Evidence of different star formation histories for high- and low-luminosity radio galaxies

• Published in: Monthly notices of the Royal Astronomical Society Vol. 406; no. 3; pp. 1841 - 1847
• Main Authors: Herbert, Peter D., Jarvis, Matt J., Willott, Chris J., McLure, Ross J., Mitchell, Ewan, Rawlings, Steve, Hill, Gary J., Dunlop, James S.
• Format: Journal Article
• Language: English
• Published: Oxford, UK Blackwell Publishing Ltd 11.08.2010; Wiley-Blackwell; Oxford University Press
• Subjects: Accretion disks; Astronomy; Astrophysics; Earth, ocean, space; Exact sciences and technology; galaxies: active; galaxies: nuclei; galaxies: stellar content; Luminosity; Radio astronomy; Star & galaxy formation; Stars & galaxies; galaxies: nuclei; galaxies: active; galaxies: stellar content; Cold gas; Accretion; Radio galaxies; Stellar content; Luminosity; Spectral classification; Active galaxies; Star formation; Stellar population; Morphology; Galaxy nuclei; Cosmic radio sources; Excitation spectrum; Excitation; Interstellar matter; Secular instability
• ISSN: 0035-8711; 1365-2966
• DOI: 10.1111/j.1365-2966.2010.16783.x

We present the results of our investigation into the stellar populations of 24 radio galaxies at z≃ 0.5 drawn from four complete, low-frequency-selected radio surveys. We use the strength of the 4000-Å break as an indicator of recent star formation and compare this with radio luminosity, optical spectral classification and morphological classification. We find evidence of different star formation histories for high- and low-luminosity radio sources; our group of low radio luminosity sources (typically Fanaroff–Riley type I sources) has systematically older stellar populations than the higher radio luminosity group. Our sample is also fairly well divided by optical spectral classification.
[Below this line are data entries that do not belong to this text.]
-- ==== Sys2Proof/Tests/Slice0.lean ====
section
/-! SUPPORT. The model's own tests. Expected values come from the vectors of 95_test_vectors.md (V-, W-, P-numbers) or
from the encodings of 30_encoding.md, written out by hand. The second half gives, for each statement with hypotheses, a
concrete state and operands that meet all of them together. -/

namespace Sys2Proof.Tests

open Sys2Proof Sys2Proof.Machine

/-! ## Well-formedness -/

/-- The check refuses a LOAD whose count does not fit in byte 1. -/
theorem test_wf_refuses_long_load : (Instr.load (List.replicate 256 0)).wf = false := by decide +kernel

theorem test_wf_accepts_longest_load : (Instr.load (List.replicate 255 0)).wf = true := by decide +kernel

/-! ## Decoding words of 30_encoding.md R65 and R66 -/

theorem test_decode_reset : decode [0b00000000] = .command .reset [] := by decide
theorem test_decode_load : decode [0b00000001, 0b00000010, 0x21, 0xDB, 0x02] = .command (.load [0x21, 0xDB]) [0x02] := by
  decide
theorem test_decode_load_empty : decode [0b00000001, 0b00000000, 0x03] = .command (.load []) [0x03] := by decide
theorem test_decode_finalize : decode [0b00000010] = .command .finalize [] := by decide
theorem test_decode_pull : decode [0b00000011, 0x03] = .command .pull [0x03] := by decide
theorem test_decode_pingRequest : decode [0b00000100] = .command .pingRequest [] := by decide
theorem test_decode_pingConfirm : decode [0b00000101] = .command .pingConfirm [] := by decide
theorem test_decode_first_reserved : decode [0x06] = .invalid 0x06 := by decide
theorem test_decode_last_reserved : decode [0xFF, 0x00] = .invalid 0xFF := by decide
theorem test_decode_truncated_load : decode [0x01, 0x03, 0xAA, 0xBB] = .incomplete := by decide
/-- P4's oversized LOAD, `01 21 00 .. 20`, is one command. -/
theorem test_decode_oversized_load :
    decode ([0x01, 0x21] ++ List.replicate 33 0x07 ++ [0x03]) = .command (.load (List.replicate 33 0x07)) [0x03] := by
  decide
theorem test_table_word_load : decodeTableWord 8 0x01 = some (.load []) := by decide
theorem test_table_word_reserved : decodeTableWord 8 0x06 = none := by decide

/-! ## The checksum engine (V-C1 to V-C12) -/

theorem test_crc_step : crcStep 0xFFFF 0x81 = 0x9A06 := by decide
theorem test_crc_escape_bytes : crc16X25 [0xC0, 0xDB, 0x00] = 0x77C5 := by decide +kernel
theorem test_crc_left : crc16Left [0xC0, 0xDB, 0x00] = 0x77C5 := by decide +kernel

/-! ## The wire format (V-E1, V-E11, V-E12, V-E16) -/

theorem test_frame_escaped_payload : frame [0xC0] 0x3674 = [0xC0, 0xDB, 0xDC, 0x36, 0x74, 0xC0] := by decide
theorem test_frame_escaped_checksum :
    frame [0xBA, 0x23] 0xDBC0 = [0xC0, 0xBA, 0x23, 0xDB, 0xDD, 0xDB, 0xDC, 0xC0] := by decide
theorem test_stale_body : staleBody true [0xDB, 0x98, 0x26] = [0xDD, 0x98, 0x26] := by decide
theorem test_unstuff : unstuff false [0xDB, 0xDC, 0x01, 0xDB, 0xDD] = some [0xC0, 0x01, 0xDB] := by decide

/-! ## Responses and text -/

theorem test_error_response_bytes : encodeResponse (.error .bufferOverflow) = [0x03, 0x02] := by decide
theorem test_load_line : commandLine (.load [0xC0, 0x05]) = "LOAD [0xC0, 0x05]" := by decide
theorem test_response_text : responseText (.byte 0xDB) = "Byte(0xDB)" := by decide

/-! ## One step of each command -/

/-- A state in the middle of things: payload `d`, and the registers. -/
def stateAt (d : List Byte) (cursor : BitVec 6) (flag : Bool) (checksum : Word16) : State :=
  { State.reset with
    payload := Payload.store State.reset.payload d, length := BitVec.ofNat 6 d.length,
    cursor := cursor, escapePending := flag, checksum := checksum }

/-- The same with the parameter false. -/
def atKeep (d : List Byte) (cursor : BitVec 6) (flag : Bool) (checksum : Word16) : State :=
  { stateAt d cursor flag checksum with config := { resetClearsEsc := false } }

/-- The state that an outcome holds, or the power-on state. -/
def after (o : Host.Outcome State Fault Refusal) : State :=
  match o with
  | .next t => t
  | .fault _ => State.reset
  | .refused _ => State.reset

/-- R80's example and its parameter: RESET with the flag up. -/
theorem test_reset_clears_flag : after (exec .reset (stateAt [0x01] 2 true 0xE1F1)) =
    { stateAt [0x01] 2 true 0xE1F1 with length := 0, cursor := 0, escapePending := false, responsePort := [.ack] } := by
  decide

theorem test_reset_keeps_flag : (after (exec .reset (atKeep [0xC0, 0x05] 1 true 0))).escapePending = true := by decide

/-- V-L3. -/
theorem test_load_stores_raw_bytes : after (exec (.load [0xC0, 0xDB, 0x00]) State.reset) =
    { stateAt [0xC0, 0xDB, 0x00] 0 false 0x0000 with responsePort := [.ack] } := by decide

/-- P4: the rejected LOAD in the middle of a drain. -/
theorem test_load_rejected : after (exec (.load (List.replicate 33 0x07)) (stateAt [0x01] 2 false 0xE1F1)) =
    { stateAt [0x01] 2 false 0xE1F1 with responsePort := [.error .bufferOverflow] } := by decide

/-- P2. -/
theorem test_finalize_checksum : after (exec .finalize (stateAt [0x21, 0xDB] 6 false 0)) =
    { stateAt [0x21, 0xDB] 0 false 0x5DF2 with responsePort := [.ack] } := by decide +kernel

/-- V-P1: the two PULLs of an escaped byte. -/
theorem test_pull_prefix : after (exec .pull (stateAt [0xC0] 1 false 0x3674)) =
    { stateAt [0xC0] 1 true 0x3674 with responsePort := [.byte 0xDB] } := by decide

theorem test_pull_transformed : after (exec .pull (stateAt [0xC0] 1 true 0x3674)) =
    { stateAt [0xC0] 2 false 0x3674 with responsePort := [.byte 0xDC] } := by decide

/-- V-G3: the flag is kept. -/
theorem test_ping_request_keeps_flag : after (exec .pingRequest (stateAt [0xC0] 1 true 0x3674)) =
    { stateAt [0x01] 0 true 0xE1F1 with responsePort := [.ack] } := by decide

/-- V-G2. -/
theorem test_ping_confirm : after (exec .pingConfirm State.reset) =
    { stateAt [0x81] 0 false 0x65F9 with responsePort := [.ack] } := by decide

/-- A reserved opcode after power-on is refused. -/
theorem test_step_reserved : step (State.reset.deliver [0x06, 0x00]) = .refused (.reservedOpcode 0x06) := rfl

/-- After power-on, with nothing delivered, the block idles. -/
theorem test_step_idle : step State.reset = .next State.reset := rfl

/-- The word of a table row is exactly one command on the port. -/
theorem test_fetch_word_is_one_command : (State.reset.withFetchWord 8 0x01).commandPort = [0x01, 0x00] := by decide

/-! ## Hypotheses that hold together -/

/-- The longest payload, at its last position. -/
def fullAt (cursor : BitVec 6) : State := stateAt (List.replicate 32 0x11) cursor false 0xC0DB

theorem witness_StepKeepsLengthAndCursorInRange :
    (fullAt 36).Inv ∧ step (fullAt 36) = .next (fullAt 36) ∧
    ((fullAt 35).deliver [0x03]).Inv ∧ ∃ t, step ((fullAt 35).deliver [0x03]) = .next t :=
  ⟨by decide, rfl, by decide, _, rfl⟩

theorem witness_SequencedStepKeepsEscapeInvariant :
    let s := (stateAt [0xC0] 1 true 0x3674).deliver [0x03]
    s.Inv ∧ s.EscOk ∧ s.fetch = .command .pull [] ∧ keepsEscapeRule .pull s = true ∧ ∃ t, step s = .next t :=
  ⟨by decide, by decide, rfl, rfl, _, rfl⟩

/-- The same statement's premises for a rejected LOAD that waits mid-escape (R187). -/
theorem witness_SequencedStepKeepsEscapeInvariant_rejected :
    let d : List Byte := List.replicate 33 0x07
    let s := (stateAt [0xC0] 1 true 0x3674).deliver (encode (.load d))
    s.Inv ∧ s.EscOk ∧ s.fetch = .command (.load d) [] ∧ keepsEscapeRule (.load d) s = true ∧ ∃ t, step s = .next t :=
  ⟨by decide, by decide, by decide +kernel, rfl, _, rfl⟩

theorem witness_StepStopsOnlyAtReservedOpcode :
    (fullAt 0).LenOk ∧
    (((fullAt 0).deliver [0x06]).commandPort = [0x06] ∧ 6 ≤ (0x06 : Byte).toNat) ∧
    (((fullAt 0).deliver [0xFF]).commandPort = [0xFF] ∧ 6 ≤ (0xFF : Byte).toNat) ∧
    ∃ t, step ((fullAt 0).deliver [0x05]) = .next t :=
  ⟨by decide, by decide, by decide, _, rfl⟩

theorem witness_StepRunsTheDecodedCommand :
    decode (State.reset.deliver [0x01, 0x01, 0xDB, 0x02]).commandPort = .command (.load [0xDB]) [0x02] := by decide

theorem witness_DecodeOfEncode : (Instr.load (List.replicate 255 0xAA)).wf = true := by decide +kernel

theorem witness_EncodeOfDecode : decode [0x01, 0x01, 0xDB, 0x02] = .command (.load [0xDB]) [0x02] := by decide

theorem witness_ReservedOpcodeIsRefused :
    6 ≤ (0x06 : Byte).toNat ∧ (State.reset.deliver [0x06, 0x00]).commandPort = [0x06, 0x00] ∧
    6 ≤ (0xFF : Byte).toNat ∧ (State.reset.deliver [0xFF]).commandPort = [0xFF] := by decide

theorem witness_TruncatedLoadIsNotExecuted :
    (State.reset.deliver [0x01]).commandPort = [0x01] ∧
    (State.reset.deliver [0x01, 0x02, 0xAA]).commandPort = 0x01 :: 0x02 :: [0xAA] ∧
    [(0xAA : Byte)].length < (0x02 : Byte).toNat := by decide

theorem witness_CommandWaitsForAllItsBytes :
    (Instr.load [0xAA, 0xBB]).wf = true ∧ encode (.load [0xAA, 0xBB]) = [0x01, 0x02, 0xAA] ++ [0xBB] ∧
    ([0xBB] : List Byte) ≠ [] ∧ (State.reset.deliver [0x01, 0x02, 0xAA]).commandPort = [0x01, 0x02, 0xAA] := by decide

theorem witness_CommandsRunInIssueOrder :
    ∀ i ∈ [Instr.load [0xC0], .finalize, .pull], i.wf = true := by decide

/-- The lemma that an answered step is a next state, for witnesses about `exec`. -/
theorem next_after {o : Host.Outcome State Fault Refusal} {t : State} (h : o = .next t) : o = .next (after o) := by
  rw [h]; rfl

theorem witness_OneResponsePerCommand :
    (∃ t, exec .reset State.reset = .next t) ∧ (∃ t, exec (.load (List.replicate 33 0)) State.reset = .next t) ∧
    (∃ t, exec .finalize State.reset = .next t) ∧ (∃ t, exec .pull (fullAt 36) = .next t) ∧
    (∃ t, exec .pull (fullAt 35) = .next t) ∧ ∃ t, exec .pingRequest State.reset = .next t :=
  ⟨⟨_, rfl⟩, ⟨_, rfl⟩, ⟨_, rfl⟩, ⟨_, rfl⟩, ⟨_, rfl⟩, ⟨_, rfl⟩⟩
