-- ==== Sys2Proof/Machine/Rings.lean ====
section
/-! DEFINITION. The path of a command through its ring: take-up, the ordered checks of R102, the
completion, the kept-command table, fences, and the refusals by mode of R427 and R428. -/

set_option Elab.async false

namespace Sys2Proof.Machine

open Sys2Proof

/-- Completion status codes (Table 4.7). -/
inductive Status where
  | ok | deferred | derated | energy | mode | auth | malformed | pending | busy
  deriving DecidableEq, Repr

/-- Encoding of a status (Table 4.7). -/
def Status.code : Status → Nat
  | .ok => 0 | .deferred => 1 | .derated => 2 | .energy => 3 | .mode => 4
  | .auth => 5 | .malformed => 6 | .pending => 7 | .busy => 8

/-- What a check decides: status, DETAIL, an EFFECT_CYCLE other than the next mark, the admitted value. -/
structure Verdict where
  status : Status
  detail : Nat := 0
  effect : Option Nat := none
  value : F32 := 0
  deriving DecidableEq, Repr

/-- OK. -/
def vOk : Verdict := { status := .ok }
/-- REJECTED_MODE with a DETAIL. -/
def vMode (d : Nat) : Verdict := { status := .mode, detail := d }
/-- MALFORMED with a DETAIL. -/
def vBad (d : Nat) : Verdict := { status := .malformed, detail := d }
/-- REJECTED_ENERGY with a DETAIL. -/
def vEnergy (d : Nat) : Verdict := { status := .energy, detail := d }
/-- BUSY with a DETAIL. -/
def vBusy (d : Nat) : Verdict := { status := .busy, detail := d }
/-- DEFERRED with a DETAIL. -/
def vDefer (d : Nat) : Verdict := { status := .deferred, detail := d }
/-- PENDING with a DETAIL. -/
def vPend (d : Nat) : Verdict := { status := .pending, detail := d }

/-- Is the outcome kept? (R103) -/
def Status.keeps (x : Status) : Bool := x = .deferred || x = .pending

/-- Is the outcome OK or DERATED? -/
def Status.done (x : Status) : Bool := x = .ok || x = .derated

/-- The cycle number of the next SAMPLE mark (R29). -/
def State.nextMark (s : State) : Nat := (s.cycleNow + 1) % 65536

/-- EFFECT_CYCLE of a verdict: 0 unless OK or DERATED (R100). -/
def State.effectOf (s : State) (v : Verdict) : Nat :=
  if v.status.done then v.effect.getD s.nextMark else 0

/-- Is the opcode mirrored to the standby? (R371) -/
def mirrored (op : Nat) : Bool := op = 2 || (0x10 ≤ op && op ≤ 0x6F)

/-- MIRROR of a command whose final outcome is OK or DERATED, sent by the holder of a pair (R371). -/
def State.mirror (s : State) (d : Desc) (v : Verdict) (effect : Nat) : State :=
  if decide (s.role = .active) && v.status.done && mirrored d.opcode.toNat then
    s.sendOne 7 s.cycleNum (d.bytes ++ layBytes 12 [(0, 1, v.status.code), (2, 2, v.detail), (4, 2, effect),
      (6, 2, s.hst.admitSeq.toNat), (8, 4, v.value.toNat)])
  else s

/-- ADMIT_SEQ advanced by one (R100). -/
def State.countAdmit (s : State) : State := { s with hst := { s.hst with admitSeq := s.hst.admitSeq + 1 } }


/-- Opcode of a kept command. -/
def Kept.op (e : Kept) : Nat := e.desc.opcode.toNat

/-- Kept commands of opcode `op`, oldest first. -/
def State.keptOf (s : State) (op : Nat) : List Kept := s.hst.kept.filter fun e => e.op = op

/-- Registers that show the kept table (Tables 4.10, 8.18, 8.25, 9.10). -/
def State.showKept (s : State) : State :=
  let s := s.wr R.HST_KEPT_COUNT s.hst.kept.length
  let s := s.wr R.NRG_STAT_DEFER_CNT (s.hst.kept.filter fun e => e.deferred).length
  let grid := (s.keptOf 0x10).filter fun e => !e.deferred
  let s := s.wr R.CELL_STAT_PENDING (match grid.getLast? with | some e => 8 + e.desc.le 4 1 | none => 0)
  let s := s.wrB R.NRG_STAT_SLUICE_PEND ((s.keptOf 0x50).any fun e => !e.deferred)
  each s.poundList (fun s p => s.wrB (R.CELL_POUND_STAT_PENDING_EN p)
    ((s.keptOf 0x40).any fun e => !e.deferred && decide (e.desc.le 4 1 = p))) s

/-- What bytes 16 to 23 are written back with: frames, receive buffers and telemetry buffers only (R96). -/
def Desc.midBack (d : Desc) (mid : Nat) : Option Nat :=
  if [0xA0, 0xB0, 0xC0].contains d.opcode.toNat then some mid else none

/-- Write the first completion of a command (R29, R98, R100). -/
def State.complete (s : State) (ring idx : Nat) (d : Desc) (v : Verdict) : State :=
  let s := s.countAdmit
  let eff := s.effectOf v
  let s := if v.status = .busy then s.inc R.HST_KEPT_BUSY_CNT else s
  let s := s.writeBack { ring := ring, idx := idx, mid := Desc.midBack d 0, status := v.status.code,
                         wbFlags := 1 + (if v.status.keeps then 2 else 0), detail := v.detail,
                         data := eff + 65536 * s.hst.admitSeq.toNat, irqNow := d.irqNow }
  s.mirror d v eff

/-- The final outcome of a kept command: COMMAND_RESOLVED (R103, Table 4.15). -/
def State.resolve (s : State) (e : Kept) (v : Verdict) : State :=
  let s := { s with hst := { s.hst with kept := s.hst.kept.filter fun x => x.seq ≠ e.seq } }
  let s := s.showKept.countAdmit
  let eff := s.effectOf v
  let s := s.event 0 2 [(16, 1, e.ring), (17, 1, v.status.code), (18, 2, v.detail), (20, 2, e.desc.tag.toNat),
    (22, 2, e.idx), (24, 2, eff), (26, 2, s.hst.admitSeq.toNat)]
  s.mirror e.desc v eff

/-- Resolve every kept command that satisfies `p` (R103). -/
def State.resolveWhere (s : State) (p : Kept → Bool) (v : Verdict) : State :=
  each (s.hst.kept.filter p) (fun s e => s.resolve e v) s

/-- Resolve the kept commands that a newly admitted one supersedes (R103). -/
def State.supersede (s : State) (p : Kept → Bool) : State := s.resolveWhere p (vMode 1)

/-! ### Mode refusals (R427, R428) -/

/-- SAFE column of Table 17.3; `lim` tells whether the command asks for what the column still lets through. -/
def safeRefuses (op : Nat) (lim : Bool) : Bool :=
  if op = 0x10 || op = 0x20 || op = 0x21 || op = 0x40 || op = 0x60 then true
  else if op = 0x42 || op = 0x50 then !lim
  else false

/-- HOLD column of Table 17.3. -/
def holdRefuses (op : Nat) (lim : Bool) : Bool :=
  if op = 0x40 || op = 0x60 then true
  else if op = 0x10 || op = 0x42 || op = 0x50 then !lim
  else false

/-- TOWPATH column of Table 17.3. -/
def towpathRefuses (op : Nat) : Bool :=
  !(op = 0x01 || op = 0x02 || op = 0x03 || op = 0x91 || op = 0x61 || op = 0x70 || op = 0x90)

/-- STANDBY column of Table 17.3. -/
def standbyRefuses (op : Nat) : Bool :=
  !(op = 0x01 || op = 0x02 || op = 0x03 || op = 0x91 || op = 0x51 || op = 0x70 || op = 0x90)

/-- RETIRED column of Table 17.3. -/
def retiredRefuses (op : Nat) : Bool := op = 0x51 || op = 0x90

/-- Is a loop of Table 3.1's domains on the backup clock or stopped? -/
def State.onBackup (s : State) (loop : Nat) : Bool := s.bitOf R.CLK_FB_STAT_DOMAIN loop

/-- Commands that R428 lets through while LE and FAB are on the backup clock. -/
def backupLets (d : Desc) : Bool :=
  d.opcode = 0x01#8 || d.opcode = 0x03#8 || d.opcode = 0x70#8 || d.opcode = 0x91#8 ||
    (d.opcode = 0x02#8 && (d.le 4 1 = 2 || d.le 4 1 = 4))

/-- Is a host-loss plan active? (R120) -/
def State.planActive (s : State) : Bool :=
  match s.hst.plan with
  | some p => !p.waiting
  | none => false

/-- Refusal by mode: the DETAIL, first axis first (R427). POWER_STATE has its own order (R83), kept by its owner. -/
def State.modeRefusal (s : State) (d : Desc) : Option Nat :=
  let op := d.opcode.toNat
  let plan := s.planActive && !(op = 0x01 || op = 0x03)
  if op = 0x02 then none
  else if s.isSafe && safeRefuses op d.limited then some 3
  else if s.onBackup 0 && !backupLets d then some 0xF
  else if decide (s.power = .hold) && holdRefuses op d.limited then some 0xD
  else if decide (s.power = .towpath) && towpathRefuses op then some 0xD
  else if decide (s.rd R.SEC_LC_STATE = 3) && retiredRefuses op then some 0xE
  else if decide (s.role = .standby) && standbyRefuses op then some 4
  else if plan then some 2
  else if op = 0x60 && s.is R.SYS_OVERLAY_PWM_MASKED then some 0x10
  else if op = 0x40 && s.is R.SYS_OVERLAY_CANAL_LOOPBACK && s.bitOf R.SYS_OVERLAY_LOOP_POUNDS (d.le 4 1) then some 0x10
  else none

/-- May ring `r` carry opcode `op`? (R101) -/
def State.permitted (s : State) (r op : Nat) : Bool :=
  op = 1 ||
    (match r with
      | 0 => s.bitOf R.HST_CMD_PERMIT01_RING0 (op / 16)
      | 1 => s.bitOf R.HST_CMD_PERMIT01_RING1 (op / 16)
      | 2 => s.bitOf R.HST_CMD_PERMIT23_RING2 (op / 16)
      | _ => s.bitOf R.HST_CMD_PERMIT23_RING3 (op / 16))

/-- A command as its owning block sees it. -/
structure Cmd where
  seq : Nat
  ring : Nat
  idx : Nat
  desc : Desc
  /-- plant time at fetch -/
  fetchTime : Nat
  deriving DecidableEq, Repr

/-- Step 1 of R102 for an operand layout: the DETAIL of a malformed descriptor. -/
abbrev Format := State → Desc → Option Nat

/-- What the owning block does at step 4 of R102. -/
abbrev Owner := Cmd → State → State × Verdict

/-- The ordered checks of R102 and the completion. A kept outcome that would be the 65th is BUSY and has no effect
(R103). -/
def State.check (s : State) (row : Nat) (fmt : Format) (own : Owner) (c : Cmd) : State :=
  let fin := fun (s : State) v => s.complete c.ring c.idx c.desc v
  if c.desc.opcode.toNat ≠ row then fin s (vBad 6)
  else match (if c.desc.flagsOk then fmt s c.desc else some 5) with
    | some det => fin s (vBad det)
    | none =>
      if !s.permitted c.ring row then fin s { status := .auth }
      else match s.modeRefusal c.desc with
        | some det => fin s (vMode det)
        | none =>
          let (t, v) := own c s
          if v.status.keeps then
            if 64 ≤ s.hst.kept.length then fin s (vBusy 9)
            else
              let e : Kept := { seq := c.seq, ring := c.ring, idx := c.idx, desc := c.desc
                                deferred := decide (v.status = Status.deferred), since := s.sys.k }
              fin ({ t with hst := { t.hst with kept := t.hst.kept ++ [e] } }).showKept v
          else fin t v

/-- Must a command with FENCE wait? (R104): some command fetched before it has no final completion yet. -/
def State.fenced (s : State) (seq : Nat) : Bool :=
  s.hst.kept.any (fun e => e.seq < seq) || s.hst.held.any (fun h => h.seq < seq)

/-- Is ring `r` waiting behind a fenced command? -/
def State.ringWaits (s : State) (r seq : Nat) : Bool := s.hst.held.any fun h => h.ring = r && h.seq < seq

/-- Has ring `r` a fetched descriptor that has not been taken up, and can it run? (R93, R95) -/
def State.hasDesc (s : State) (r : Nat) : Bool :=
  decide ((s.ring r).fetch ≠ (s.ring r).fetched) && !s.is (R.HST_RING_STATE_HALTED r)

/-- Has a command ring that goes before ring `r` fetched commands that have not come up yet (R28)? -/
def State.lowerWaits (s : State) (r : Nat) : Bool := (List.range r).any fun q => decide (q < 4) && s.hasDesc q

/-- Take up the next descriptor of ring `r`: its index, and the state that has taken it. -/
def State.takeUp (s : State) (r : Nat) : Nat × Nat × State :=
  let i := (s.ring r).fetch
  let s := s.modRing r fun g => { g with fetch := (i + 1) % 65536 }
  let q := s.hst.fetchSeq
  (i, q, { s with hst := { s.hst with fetchSeq := q + 1 } })

/-- A write-back of a frame or telemetry descriptor: bytes 16 to 23, STATUS, WB_FLAGS beside DONE, DETAIL, bytes 28 to
31. -/
def State.wbPosted (s : State) (ring idx : Nat) (d : Desc) (mid status flags detail data : Nat) : State :=
  s.writeBack { ring := ring, idx := idx, mid := Desc.midBack d mid, status := status, wbFlags := 1 + flags, detail := detail,
                data := data, irqNow := d.irqNow }

/-- Posted descriptors of ring `r`, oldest first. -/
def State.postedOf (s : State) (r : Nat) : List Posted := s.hst.posted.filter fun p => p.ring = r

/-- The state with the head of ring `r` taken off. -/
def State.popPosted (s : State) (r : Nat) : State :=
  match s.postedOf r with
  | [] => s
  | p :: _ => { s with hst := { s.hst with posted := s.hst.posted.filter fun q => !(q.ring = r && q.idx = p.idx) } }

/-- Complete the descriptors at the head of ring `r` whose fetch decided their outcome, at most `n` of them. -/
def State.flushBad (s : State) (r : Nat) : Nat → State
  | 0 => s
  | n + 1 =>
    match s.postedOf r with
    | [] => s
    | p :: _ =>
      match p.bad with
      | none => s
      | some (st, det) => State.flushBad ((s.popPosted r).wbPosted r p.idx p.desc 0 st 0 det 0) r n

/-- Complete the head of ring `r`, then those behind it that are decided. -/
def State.completePosted (s : State) (r : Nat) (mid status flags detail data : Nat) : State :=
  match s.postedOf r with
  | [] => s
  | p :: t => ((s.popPosted r).wbPosted r p.idx p.desc mid status flags detail data).flushBad r t.length

/-- A descriptor waits in its ring behind those before it, or completes at once when the fetch decided it and none
waits. -/
def State.enqueue (s : State) (p : Posted) : State :=
  let n := (s.postedOf p.ring).length
  ({ s with hst := { s.hst with posted := s.hst.posted ++ [p] } }).flushBad p.ring (n + 1)

/-- A descriptor of a command row comes up in its ring: checked, or held by a fence or behind a ring that goes first
(R28, R102, R104). On a ring that takes no commands it completes MALFORMED (R100). `resp` is what a debug response's
buffer holds. -/
def State.submit (s : State) (r row : Nat) (d : Desc) (fmt : Format) (own : Owner) (resp : Bytes := []) : State :=
  if r = evtq || !s.hasDesc r then s
  else
    let (i, q, s) := s.takeUp r
    if 4 ≤ r then s.enqueue { ring := r, idx := i, desc := d, frame := [], bad := some (6, 6) }
    else if s.ringWaits r q || (d.fence && s.fenced q) || s.lowerWaits r then
      { s with hst := { s.hst with held := s.hst.held ++
          [{ seq := q, ring := r, idx := i, row := row, desc := d, fetchTime := s.plantNs, resp := resp }] } }
    else s.check row fmt own { seq := q, ring := r, idx := i, desc := d, fetchTime := s.plantNs }

/-- Step 1 of R102 for a list of byte ranges that must be zero: DETAIL 0x0005. -/
def reservedOk (d : Desc) (zs : List (Nat × Nat)) : Option Nat :=
  if zs.all fun (i, n) => d.zero i n then none else some 5

/-- The first DETAIL that applies, in the order of R102: reserved bits, fused-off names, ranges. -/
def firstOf : List (Option Nat) → Option Nat
  | [] => none
  | some x :: _ => some x
  | none :: t => firstOf t

/-- DETAIL `det` unless `b` holds. -/
def need (b : Bool) (det : Nat) : Option Nat := if b then none else some det

end Sys2Proof.Machine
end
We find that galaxies classified as having low excitation spectra (LEGs) possess older stellar populations than high excitation line objects (HEGs), with the HEGs showing evidence for recent star formation. We also investigate the link between radio morphology, as used by Owen and Laing, and the stellar populations. We find that there is a preference for the ‘fat-double’ sources to have older stellar populations than the ‘classical double’ sources, although this is also linked to these sources lying predominantly in the LEG and HEG categories, respectively. These results are consistent with the hypothesis that HEGs are powered by accretion of cold gas, which could be supplied, for example, by recent mergers, secular instabilities or filamentary cold flows. These processes could also trigger star formation in the host galaxy. The host galaxies of the LEGs do not show evidence for recent star formation and an influx of cold gas and are consistent with being powered by the accretion of the hot phase of the interstellar medium.